I'm working on a project to scrape statistics from Fantasy Football leagues across various services, and Yahoo is the one I'm stuck at currently. I want my spider to crawl the Draft Results page of a public Yahoo league. When I run the spider, it gives me no results, and no error message either. It simply says:
2012-09-14 17:29:08-0700 [draft] DEBUG: Crawled (200) <GET http://football.fantasysports.yahoo.com/f1/753697/draftresults?drafttab=round> (referer: None)

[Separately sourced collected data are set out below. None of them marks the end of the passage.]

-- ==== Sys2Proof/Laws/Commands.lean ====
section
/-! SUPPORT. What each shared operation, each meaning and a step can do: one inversion lemma for each. -/

namespace Sys2Proof.Machine

theorem busy_eq_false {s : State} : s.busy = false ↔ s.drv = .off ∨ s.drv = .idle := by
  cases h : s.drv <;> simp [State.busy, h]

theorem busy_eq_true {s : State} : s.busy = true ↔ s.drv = .encoding ∨ s.drv = .transmitting := by
  cases h : s.drv <;> simp [State.busy, h]

theorem whenFree_busy {s : State} {r : Outcome} (h : s.busy = true) : s.whenFree r = .next s.markConcurrent := by
  simp [State.whenFree, h]

theorem whenFree_free {s : State} {r : Outcome} (h : s.busy = false) : s.whenFree r = r := by
  simp [State.whenFree, h]

/-- A command either hits the concurrency fault or runs its body. -/
theorem whenFree_next {s t : State} {r : Outcome} (h : s.whenFree r = .next t) :
    (s.busy = true ∧ t = s.markConcurrent) ∨ (s.busy = false ∧ r = .next t) := by
  cases hb : s.busy
  · exact .inr ⟨rfl, by simpa [State.whenFree, hb] using h⟩
  · refine .inl ⟨rfl, ?_⟩
    simp only [State.whenFree, hb, if_true, Host.Outcome.next.injEq] at h
    exact h.symm

/-- A test-mode command hits the concurrency fault, ends with ILLEGAL_STATE in OFF, or runs its body in IDLE. -/
theorem testMode_next {s t : State} {i : Instr} {r : Outcome} (h : s.testMode i r = .next t) :
    (s.busy = true ∧ t = s.markConcurrent) ∨
    (s.drv = .off ∧ t = s.complete s.issuer .illegalState (wordInfo (commandWord i))) ∨
    (s.drv = .idle ∧ r = .next t) := by
  obtain h | ⟨hb, h⟩ := whenFree_next h
  · exact .inl h
  · right
    obtain hd | hd := busy_eq_false.1 hb
    · left
      simp only [hd, if_true, State.raiseIllegalState, State.raise, Host.Outcome.next.injEq] at h
      exact ⟨hd, h.symm⟩
    · right
      simp only [hd] at h
      exact ⟨hd, by simpa using h⟩

theorem raise_next {s t : State} {e : CmdResult} {info : Word32} (h : s.raise e info = .next t) :
    t = s.complete s.issuer e info := by
  simp only [State.raise, Host.Outcome.next.injEq] at h
  exact h.symm

theorem execNop_next {s t : State} (h : execNop s = .next t) :
    (s.busy = true ∧ t = s.markConcurrent) ∨ (s.busy = false ∧ t = s.completeOk) := by
  obtain h | ⟨hb, h⟩ := whenFree_next h
  · exact .inl h
  · simp only [Host.Outcome.next.injEq] at h; exact .inr ⟨hb, h.symm⟩

theorem execIllegal_next {w : Word16} {s t : State} (h : execIllegal w s = .next t) :
    (s.busy = true ∧ t = s.markConcurrent) ∨
    (s.busy = false ∧ t = s.complete s.issuer (.illegalCommand (illegalSub w)) (wordInfo w)) := by
  obtain h | ⟨hb, h⟩ := whenFree_next h
  · exact .inl h
  · exact .inr ⟨hb, raise_next h⟩

theorem execShutdown_next {s t : State} (h : execShutdown s = .next t) :
    (s.busy = true ∧ t = s.markConcurrent) ∨ (s.drv = .off ∧ t = s.completeOk) ∨
    (s.drv = .idle ∧ t = s.closeDriver.completeOk) := by
  obtain h | ⟨hb, h⟩ := whenFree_next h
  · exact .inl h
  · obtain hd | hd := busy_eq_false.1 hb <;> simp [hd] at h <;> simp [hd, h]

/-- Everything an INIT that is executed can do; every outcome has taken the draw (R8, R20). -/
theorem execInit_next {s t : State} (h : execInit s = .next t) :
    (s.busy = true ∧ t = s.markConcurrent) ∨
    (s.drv = .idle ∧ t = s.afterClaim.complete s.issuer .illegalState (wordInfo (commandWord .init))) ∨
    (s.drv = .off ∧ ∃ sub n, checkConfig s.pinOk s.configPort = .bad sub n ∧
      t = s.afterClaim.complete s.issuer (.configurationError sub) (BitVec.ofNat 32 n)) ∨
    (s.drv = .off ∧ ∃ k, checkConfig s.pinOk s.configPort = .legal k ∧ s.claimedElsewhere = true ∧
      t = s.afterClaim.complete s.issuer .resourceConflict 0) ∨
    (s.drv = .off ∧ ∃ k, checkConfig s.pinOk s.configPort = .legal k ∧ s.claimedElsewhere = false ∧
      t = (s.afterClaim.openDriver k s.configPort (capacityWarning k s.configPort)).completeOk) := by
  obtain h | ⟨hb, h⟩ := whenFree_next h
  · exact .inl h
  · right
    have hp : s.afterClaim.pinOk = s.pinOk := rfl
    obtain hd | hd := busy_eq_false.1 hb
    · right
      simp only [initBody, State.afterClaim_drv, hd, if_true, hp, State.afterClaim_configPort] at h
      split at h
      next sub n hv => exact .inl ⟨hd, sub, n, hv, raise_next h⟩
      next k hv =>
        right
        unfold claimAndOpen at h
        split at h
        next hc => exact .inl ⟨hd, k, hv, hc, raise_next h⟩
        next hc => exact .inr ⟨hd, k, hv, by simpa using hc, by simpa using h.symm⟩
    · left
      simp only [initBody, State.afterClaim_drv, hd] at h
      exact ⟨hd, raise_next (by simpa [State.raiseIllegalState] using h)⟩

theorem execRender_next {s t : State} (h : execRender s = .next t) :
    (s.busy = true ∧ t = s.markConcurrent) ∨
    (s.drv = .off ∧ t = s.complete s.issuer .illegalState (wordInfo (commandWord .render))) ∨
    (s.drv = .idle ∧ ∃ c, s.cfg = some c ∧ s.pixelPort.length = c.ledCount.toNat ∧
      t = s.startRender s.pixelPort) ∨
    (s.drv = .idle ∧ ∃ c, s.cfg = some c ∧ s.pixelPort.length ≠ c.ledCount.toNat ∧ t = s.markRefused) := by
  obtain h | ⟨hb, h⟩ := whenFree_next h
  · exact .inl h
  · right
    obtain hd | hd := busy_eq_false.1 hb
    · left
      simp only [hd, if_true] at h
      exact ⟨hd, raise_next (by simpa [State.raiseIllegalState] using h)⟩
    · right
      simp only [hd] at h
      cases hc : s.cfg with
      | none => simp [hc] at h
      | some c =>
        by_cases hl : s.pixelPort.length = c.ledCount.toNat
        · left; simp [hc, hl] at h; exact ⟨hd, c, rfl, hl, h.symm⟩
        · right; simp [hc, hl] at h; exact ⟨hd, c, rfl, hl, h.symm⟩

theorem execTEncode_next {v : Byte} {bo : BitOrder} {s t : State} (h : execTEncode v bo s = .next t) :
    (s.busy = true ∧ t = s.markConcurrent) ∨
    (s.drv = .off ∧ t = s.complete s.issuer .illegalState (wordInfo (commandWord (.tEncode v bo)))) ∨
    (s.drv = .idle ∧ t = s.finishTest (.syms (encodeFrame v bo))) := by
  obtain h | h | ⟨hd, h⟩ := testMode_next h
  · exact .inl h
  · exact .inr (.inl h)
  · simp only [Host.Outcome.next.injEq] at h; exact .inr (.inr ⟨hd, h.symm⟩)

theorem execTSerialize_next {s t : State} (h : execTSerialize s = .next t) :
    (s.busy = true ∧ t = s.markConcurrent) ∨
    (s.drv = .off ∧ t = s.complete s.issuer .illegalState (wordInfo (commandWord .tSerialize))) ∨
    (s.drv = .idle ∧ ∃ c, s.cfg = some c ∧
      ((serializeCfg c s.pixelPort = none ∧ t = s.complete s.issuer (.configurationError .channelOrder) 0) ∨
       ∃ f, serializeCfg c s.pixelPort = some f ∧ t = s.finishTest (.syms f))) := by
  obtain h | h | ⟨hd, h⟩ := testMode_next h
  · exact .inl h
  · exact .inr (.inl h)
  · refine .inr (.inr ⟨hd, ?_⟩)
    cases hc : s.cfg with
    | none => simp [hc] at h
    | some c =>
      refine ⟨c, rfl, ?_⟩
      cases hf : serializeCfg c s.pixelPort with
      | none => simp only [hc, hf] at h; exact .inl ⟨rfl, raise_next h⟩
      | some f => simp only [hc, hf, Host.Outcome.next.injEq] at h; exact .inr ⟨f, rfl, h.symm⟩

theorem execTInvert_next {inv : Bool} {s t : State} (h : execTInvert inv s = .next t) :
    (s.busy = true ∧ t = s.markConcurrent) ∨
    ((s.drv = .off ∨ (s.drv = .idle ∧ ∀ f, s.testReg ≠ .syms f)) ∧
      t = s.complete s.issuer .illegalState (wordInfo (commandWord (.tInvert inv)))) ∨
    (s.drv = .idle ∧ ∃ f, s.testReg = .syms f ∧ t = s.finishTest (.syms (applyInversion f inv))) := by
  obtain h | ⟨hd, h⟩ | ⟨hd, h⟩ := testMode_next h
  · exact .inl h
  · exact .inr (.inl ⟨.inl hd, h⟩)
  · right
    cases hr : s.testReg with
    | none => simp only [hr] at h; exact .inl ⟨.inr ⟨hd, by simp⟩, raise_next h⟩
    | units k b => simp only [hr] at h; exact .inl ⟨.inr ⟨hd, by simp⟩, raise_next h⟩
    | syms f => simp only [hr, Host.Outcome.next.injEq] at h; exact .inr ⟨hd, f, rfl, h.symm⟩

theorem execTMap_next {s t : State} (h : execTMap s = .next t) :
    (s.busy = true ∧ t = s.markConcurrent) ∨
    ((s.drv = .off ∨ (s.drv = .idle ∧ ∀ f, s.testReg ≠ .syms f)) ∧
      t = s.complete s.issuer .illegalState (wordInfo (commandWord .tMap))) ∨
    (s.drv = .idle ∧ ∃ f c k, s.testReg = .syms f ∧ s.cfg = some c ∧ kindOfCode c.kind = some k ∧
      ((overflows c (bytesOf k c f) = true ∧
        t = s.complete s.issuer .bufferOverflow (overflowInfo (bytesOf k c f).length)) ∨
       (overflows c (bytesOf k c f) = false ∧ t = s.finishTest (.units k (bytesOf k c f))))) := by
  obtain h | ⟨hd, h⟩ | ⟨hd, h⟩ := testMode_next h
  · exact .inl h
  · exact .inr (.inl ⟨.inl hd, h⟩)
  · right
    cases hr : s.testReg with
    | none => simp only [hr] at h; exact .inl ⟨.inr ⟨hd, by simp⟩, raise_next h⟩
    | units k b => simp only [hr] at h; exact .inl ⟨.inr ⟨hd, by simp⟩, raise_next h⟩
    | syms f =>
      right
      cases hc : s.cfg with
      | none => simp [hr, hc] at h
      | some c =>
        cases hk : kindOfCode c.kind with
        | none => simp [hr, hc, hk] at h
        | some k =>
          refine ⟨hd, f, c, k, rfl, rfl, hk, ?_⟩
          simp only [hr, hc, hk, mapSymbols] at h
          split at h
          next ho => exact .inl ⟨ho, raise_next h⟩
          next ho => simp only [Host.Outcome.next.injEq] at h; exact .inr ⟨by simpa using ho, h.symm⟩

/-- Everything the Encoding stage can do when it answers a next state. -/
theorem encodingStage_next {k : Kind} {c : ConfigRecord} {s t : State} (h : encodingStage k c s = .next t) :
    ∃ p, s.pending = some p ∧
      ((renderFrame c p.strip = none ∧ t = s.endRender (.configurationError .channelOrder) 0) ∨
       ∃ f, renderFrame c p.strip = some f ∧
        ((overflows c (bytesOf k c f) = true ∧
          t = s.endRender .bufferOverflow (overflowInfo (bytesOf k c f).length)) ∨
         (overflows c (bytesOf k c f) = false ∧ ∃ m m', s.txbuf = some m ∧ m.fill 0 (bytesOf k c f) = some m' ∧
          t = s.startTransmit p { frame := f, bytes := bytesOf k c f, nbytes := (bytesOf k c f).length } m'))) := by
  unfold encodingStage at h
  cases hp : s.pending with
  | none => simp [hp] at h
  | some p =>
    refine ⟨p, rfl, ?_⟩
    simp only [hp] at h
    cases hf : renderFrame c p.strip with
    | none => simp only [hf, Host.Outcome.next.injEq] at h; exact .inl ⟨rfl, h.symm⟩
    | some f =>
      refine .inr ⟨f, rfl, ?_⟩
      simp only [hf] at h
      split at h
      next ho => simp only [Host.Outcome.next.injEq] at h; exact .inl ⟨ho, h.symm⟩
      next ho =>
        right
        unfold fillBuffer at h
        cases hm : s.txbuf with
        | none => simp [hm] at h
        | some m =>
          simp only [hm] at h
          cases hm' : m.fill 0 (bytesOf k c f) with
          | none => simp [hm'] at h
          | some m' =>
            simp only [hm', Host.Outcome.next.injEq] at h
            exact ⟨by simpa using ho, m, m', rfl, hm', h.symm⟩

/-- The pending frame is read exactly where TXBUF holds a byte at every index of it (R60). -/
theorem readFrame_eq_ok (s : State) (e : Encoded) (b : List Byte) :
    readFrame s e = .ok b ↔
      (∃ m, s.txbuf = some m) ∧ b.length = e.nbytes ∧ ∀ j < e.nbytes, s.bufferByte j = b[j]? := by
  unfold readFrame State.bufferByte
  cases hm : s.txbuf with
  | none => simp
  | some m =>
    have h := Memory.readBytes_eq_some m 0 e.nbytes b
    simp only [Nat.zero_add] at h
    cases hr : m.readBytes 0 e.nbytes <;> simp [hr, ← h]

/-- Everything the Transmitting stage can do when it answers a next state. -/
theorem transmittingStage_next {k : Kind} {c : ConfigRecord} {s t : State}
    (h : transmittingStage k c s = .next t) :
    ∃ p e b, s.pending = some p ∧ p.encoded = some e ∧ readFrame s e = .ok b ∧
      t = sendFrame k c s p.strip e b := by
  unfold transmittingStage at h
  cases hp : s.pending with
  | none => simp [hp] at h
  | some p =>
    cases he : p.encoded with
    | none => simp [hp, he] at h
    | some e =>
      cases hr : readFrame s e with
      | error r => simp [hp, he, hr] at h
      | ok b =>
        simp only [hp, he, hr, Host.Outcome.next.injEq] at h
        exact ⟨p, e, b, rfl, he, hr, h.symm⟩

/-- A TRANSMIT row answers a next state only as the enabled stage of its kind. -/
theorem transmitStage_next {k : Kind} {s t : State} (h : transmitStage k s = .next t) :
    ∃ c, s.cfg = some c ∧ kindOfCode c.kind = some k ∧
      ((s.drv = .encoding ∧ encodingStage k c s = .next t) ∨
       (s.drv = .transmitting ∧ transmittingStage k c s = .next t)) := by
  unfold transmitStage at h
  cases hc : s.cfg with
  | none => simp only [hc] at h; split at h <;> cases h
  | some c =>
    simp only [hc] at h
    split at h
    next hk =>
      refine ⟨c, rfl, hk, ?_⟩
      cases hd : s.drv <;> simp [hd] at h <;> simp [h]
    next => cases h

/-- A step runs an instruction or takes a host event. -/
theorem step_next {s t : State} (h : step s = .next t) :
    (∃ i u, nextTurn s = .run i u ∧ exec i u = .next t) ∨ nextTurn s = .host t := by
  unfold step at h
  cases hn : nextTurn s with
  | run i u => simp only [hn] at h; exact .inl ⟨i, u, rfl, h⟩
  | host u => simp only [hn, Host.Outcome.next.injEq] at h; subst h; exact .inr rfl
  | stop r => simp [hn] at h

/-- A thread blocked for good: what it would do is dropped (log entry 8). -/
theorem threadTurn_hung {s : State} {t : Nat} {a : HostAct} (h : t ∈ s.hung) :
    threadTurn s t a = .host s.popAgenda := by
  simp [threadTurn, h]

/-- A thread blocked in the render in flight: the driver steps first (log entry 7). -/
theorem threadTurn_waits {s : State} {t : Nat} {a : HostAct} (h : t ∉ s.hung) (hw : s.waits t = true) :
    threadTurn s t a = driverTurn s := by
  simp [threadTurn, h, hw]

/-- A thread that is blocked in nothing acts. -/
theorem threadTurn_free {s : State} {t : Nat} {a : HostAct} (h : t ∉ s.hung) (hw : s.waits t = false) :
    threadTurn s t a = actTurn s t a := by
  simp [threadTurn, h, hw]

/-- Everything the driver's turn can be. -/
theorem driverTurn_run {s u : State} {i : Instr} (h : driverTurn s = .run i u) :
    u = s ∧ s.busy = true ∧ ∃ k, cfgKind s.cfg = some k ∧ i = stageInstr k := by
  unfold driverTurn at h
  split at h
  next hb =>
    cases hk : cfgKind s.cfg with
    | none => simp [hk] at h
    | some k => simp only [hk, Turn.run.injEq] at h; exact ⟨h.2.symm, hb, k, rfl, h.1.symm⟩
  next => cases h

theorem driverTurn_host {s u : State} (h : driverTurn s = .host u) : u = s ∧ s.busy = false := by
  unfold driverTurn at h
  split at h
  next hb => cases hk : cfgKind s.cfg <;> simp [hk] at h
  next hb => simp only [Turn.host.injEq] at h; exact ⟨h.symm, by simpa using hb⟩

end Sys2Proof.Machine
end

2012-09-14 17:29:08-0700 [draft] INFO: Closing spider (finished)
2012-09-14 17:29:08-0700 [draft] INFO: Dumping spider stats:
{'downloader/request_bytes': 250,
'downloader/request_count': 1,
'downloader/request_method_count/GET': 1,
'downloader/response_bytes': 48785,
'downloader/response_count': 1,
'downloader/response_status_count/200': 1,
'finish_reason': 'finished',
'finish_time': datetime.datetime(2012, 9, 15, 0, 29, 8, 734000),
'scheduler/memory_enqueued': 1,
'start_time': datetime.datetime(2012, 9, 15, 0, 29, 7, 718000)}
2012-09-14 17:29:08-0700 [draft] INFO: Spider closed (finished)
2012-09-14 17:29:08-0700 [scrapy] INFO: Dumping global stats:
{}
It's not a login issue, because the page in question is accessible without being signed in. I see from other questions posted here that people have gotten scrapes to work for other parts of Yahoo. Is it possible that Yahoo Fantasy is blocking spiders? I've successfully written one for ESPN already, so I don't think the issue is with my code. Here it is anyway:
class DraftSpider(CrawlSpider):
name = "draft"
#psycopg stuff here
rows = ["753697"]
allowed_domains = ["football.fantasysports.yahoo.com"]
start_urls = []
for row in rows:
start_urls.append("http://football.fantasysports.yahoo.com/f1/" + "%s" % (row) + "/draftresults?drafttab=round")
def parse(self, response):
hxs = HtmlXPathSelector(response)
sites = hxs.select("/html/body/div/div/div/div/div/div/div/table/tr")
items = []
for site in sites:
item = DraftItem()
item['pick_number'] = site.select("td[@class='first']/text()").extract()
item['pick_player'] = site.select("td[@class='player']/a/text()").extract()
item['pick_nflteam'] = site.select("td[@class='player']/span/text()").extract()
item['pick_ffteam'] = site.select("td[@class='last']/@title").extract()
items.append(item)
return items
Would really appreciate any insight on this.
C:\Users\Akhter Wahab>scrapy shell http://football.fantasysports.yahoo.com/f1/75
In [1]: hxs.select("/html/body/div/div/div/div/div/div/div/table/tr")
Out[1]: []
your absolute Xpath is not right "/html/body/div/div/div/div/div/div/div/table/tr"
as well as i will never recommend you to use absolute Xpath , but you should use some relative xpath like all results are in
//div[@id='drafttables']
this div. so you can start getting results.